Problem: The answer must consist of every record, printed exactly as it stands.

Data extract:
def uresetWrite (v : Word) (s : State) : State :=
  let u := fld v 0 8
  if !bitAt v 31 then s
  else if !((decide (0x10 ≤ u) && decide (u ≤ 0x17)) || (decide (0x20 ≤ u) && decide (u ≤ 0x23)) || decide (u = 0x38)) then
    lgRefuse 2 s
  else if s.lg.resets.any fun r => decide (r.unit.toNat = u) then lgRefuse 1 s
  else if u = 0x38 then mssRestart 2 1 true s
  else if 0x20 ≤ u then coreReset true (u - 0x20) s
  else rgReset (u - 0x10) s

/-- UNIT_RESET: the write of LG_URESET. -/
def execUnitReset (v : Word) (s : State) : Out := runHost s (uresetWrite v)

end Sys2Proof.Machine
end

Task response:
def uresetWrite (v : Word) (s : State) : State :=
  let u := fld v 0 8
  if !bitAt v 31 then s
  else if !((decide (0x10 ≤ u) && decide (u ≤ 0x17)) || (decide (0x20 ≤ u) && decide (u ≤ 0x23)) || decide (u = 0x38)) then
    lgRefuse 2 s
  else if s.lg.resets.any fun r => decide (r.unit.toNat = u) then lgRefuse 1 s
  else if u = 0x38 then mssRestart 2 1 true s
  else if 0x20 ≤ u then coreReset true (u - 0x20) s
  else rgReset (u - 0x10) s

/-- UNIT_RESET: the write of LG_URESET. -/
def execUnitReset (v : Word) (s : State) : Out := runHost s (uresetWrite v)

end Sys2Proof.Machine
end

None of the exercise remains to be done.